[Opening INPUT MATERIAL section]
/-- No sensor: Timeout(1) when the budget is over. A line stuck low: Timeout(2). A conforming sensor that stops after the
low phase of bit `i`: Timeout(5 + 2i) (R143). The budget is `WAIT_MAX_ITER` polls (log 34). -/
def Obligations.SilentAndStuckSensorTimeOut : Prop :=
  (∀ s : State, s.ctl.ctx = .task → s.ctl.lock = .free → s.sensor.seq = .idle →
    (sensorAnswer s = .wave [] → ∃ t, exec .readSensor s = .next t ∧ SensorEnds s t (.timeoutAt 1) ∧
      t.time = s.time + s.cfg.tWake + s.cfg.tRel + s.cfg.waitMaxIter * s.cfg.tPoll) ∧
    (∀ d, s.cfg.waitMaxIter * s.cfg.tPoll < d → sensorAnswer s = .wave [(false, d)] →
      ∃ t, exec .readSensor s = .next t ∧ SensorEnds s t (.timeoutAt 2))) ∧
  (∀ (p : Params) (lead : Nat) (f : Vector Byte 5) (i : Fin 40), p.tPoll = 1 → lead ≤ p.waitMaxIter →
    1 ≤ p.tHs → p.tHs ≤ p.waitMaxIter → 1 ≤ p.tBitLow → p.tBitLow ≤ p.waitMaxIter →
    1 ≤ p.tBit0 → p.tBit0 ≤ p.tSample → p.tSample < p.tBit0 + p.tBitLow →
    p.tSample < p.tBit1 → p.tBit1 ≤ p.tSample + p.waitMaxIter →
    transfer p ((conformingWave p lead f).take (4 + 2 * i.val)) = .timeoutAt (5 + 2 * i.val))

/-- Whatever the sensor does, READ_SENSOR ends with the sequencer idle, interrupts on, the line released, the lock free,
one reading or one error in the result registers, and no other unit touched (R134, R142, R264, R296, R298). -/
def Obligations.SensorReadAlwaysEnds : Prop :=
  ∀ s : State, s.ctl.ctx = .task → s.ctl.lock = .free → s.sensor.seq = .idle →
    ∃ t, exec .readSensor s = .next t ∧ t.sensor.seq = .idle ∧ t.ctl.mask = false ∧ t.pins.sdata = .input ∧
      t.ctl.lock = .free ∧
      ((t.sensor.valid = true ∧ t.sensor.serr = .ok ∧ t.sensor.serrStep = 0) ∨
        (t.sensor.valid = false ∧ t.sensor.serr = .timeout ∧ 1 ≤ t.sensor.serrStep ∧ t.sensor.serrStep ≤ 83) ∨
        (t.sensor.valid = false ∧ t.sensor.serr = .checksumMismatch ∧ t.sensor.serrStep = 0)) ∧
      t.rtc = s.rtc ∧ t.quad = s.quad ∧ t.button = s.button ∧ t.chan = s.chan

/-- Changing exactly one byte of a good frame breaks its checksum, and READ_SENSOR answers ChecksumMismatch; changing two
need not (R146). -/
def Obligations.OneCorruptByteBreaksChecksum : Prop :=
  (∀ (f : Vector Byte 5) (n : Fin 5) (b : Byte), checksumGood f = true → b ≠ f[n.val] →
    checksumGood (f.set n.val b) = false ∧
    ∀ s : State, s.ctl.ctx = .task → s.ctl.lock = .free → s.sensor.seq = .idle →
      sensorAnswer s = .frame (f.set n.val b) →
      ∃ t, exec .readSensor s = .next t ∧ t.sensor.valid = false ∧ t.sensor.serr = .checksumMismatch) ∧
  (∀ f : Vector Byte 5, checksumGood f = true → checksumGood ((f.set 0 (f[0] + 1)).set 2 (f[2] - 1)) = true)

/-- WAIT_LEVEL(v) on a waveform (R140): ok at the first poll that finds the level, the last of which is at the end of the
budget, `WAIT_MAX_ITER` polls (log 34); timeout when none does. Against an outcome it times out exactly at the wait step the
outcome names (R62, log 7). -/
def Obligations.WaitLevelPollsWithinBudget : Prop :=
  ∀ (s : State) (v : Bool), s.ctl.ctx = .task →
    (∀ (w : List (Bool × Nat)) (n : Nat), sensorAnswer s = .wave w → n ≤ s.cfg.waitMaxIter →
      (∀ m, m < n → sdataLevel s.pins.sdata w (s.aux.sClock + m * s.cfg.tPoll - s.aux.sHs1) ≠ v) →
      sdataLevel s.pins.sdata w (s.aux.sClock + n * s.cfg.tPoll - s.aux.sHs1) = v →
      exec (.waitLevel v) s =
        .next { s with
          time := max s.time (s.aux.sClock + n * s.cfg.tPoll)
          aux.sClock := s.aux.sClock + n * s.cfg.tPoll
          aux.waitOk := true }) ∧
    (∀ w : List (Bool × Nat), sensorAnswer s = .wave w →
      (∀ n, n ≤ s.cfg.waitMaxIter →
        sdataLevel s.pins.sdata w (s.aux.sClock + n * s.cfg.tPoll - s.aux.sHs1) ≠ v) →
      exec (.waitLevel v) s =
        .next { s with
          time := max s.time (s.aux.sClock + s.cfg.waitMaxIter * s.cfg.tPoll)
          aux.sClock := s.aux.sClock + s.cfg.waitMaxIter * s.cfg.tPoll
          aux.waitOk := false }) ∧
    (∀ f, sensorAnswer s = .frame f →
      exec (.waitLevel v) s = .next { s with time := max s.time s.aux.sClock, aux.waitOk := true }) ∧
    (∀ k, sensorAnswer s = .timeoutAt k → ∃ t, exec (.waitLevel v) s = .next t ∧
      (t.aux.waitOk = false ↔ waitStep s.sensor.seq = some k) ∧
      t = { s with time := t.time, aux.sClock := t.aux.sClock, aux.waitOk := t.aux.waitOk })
[Closing INPUT MATERIAL section]
→ WORK TO BE COMPLETED
The stretch of entries above that starts with the line containing "aux.sClock := s.aux.sClock + n" and goes on through the line containing "n * s.cfg.tPoll - s.aux.sHs1) ≠ v) →" is to be transcribed exactly, and no other line is to be transcribed.

→ ANSWER AREA
          aux.sClock := s.aux.sClock + n * s.cfg.tPoll
          aux.waitOk := true }) ∧
    (∀ w : List (Bool × Nat), sensorAnswer s = .wave w →
      (∀ n, n ≤ s.cfg.waitMaxIter →
        sdataLevel s.pins.sdata w (s.aux.sClock + n * s.cfg.tPoll - s.aux.sHs1) ≠ v) →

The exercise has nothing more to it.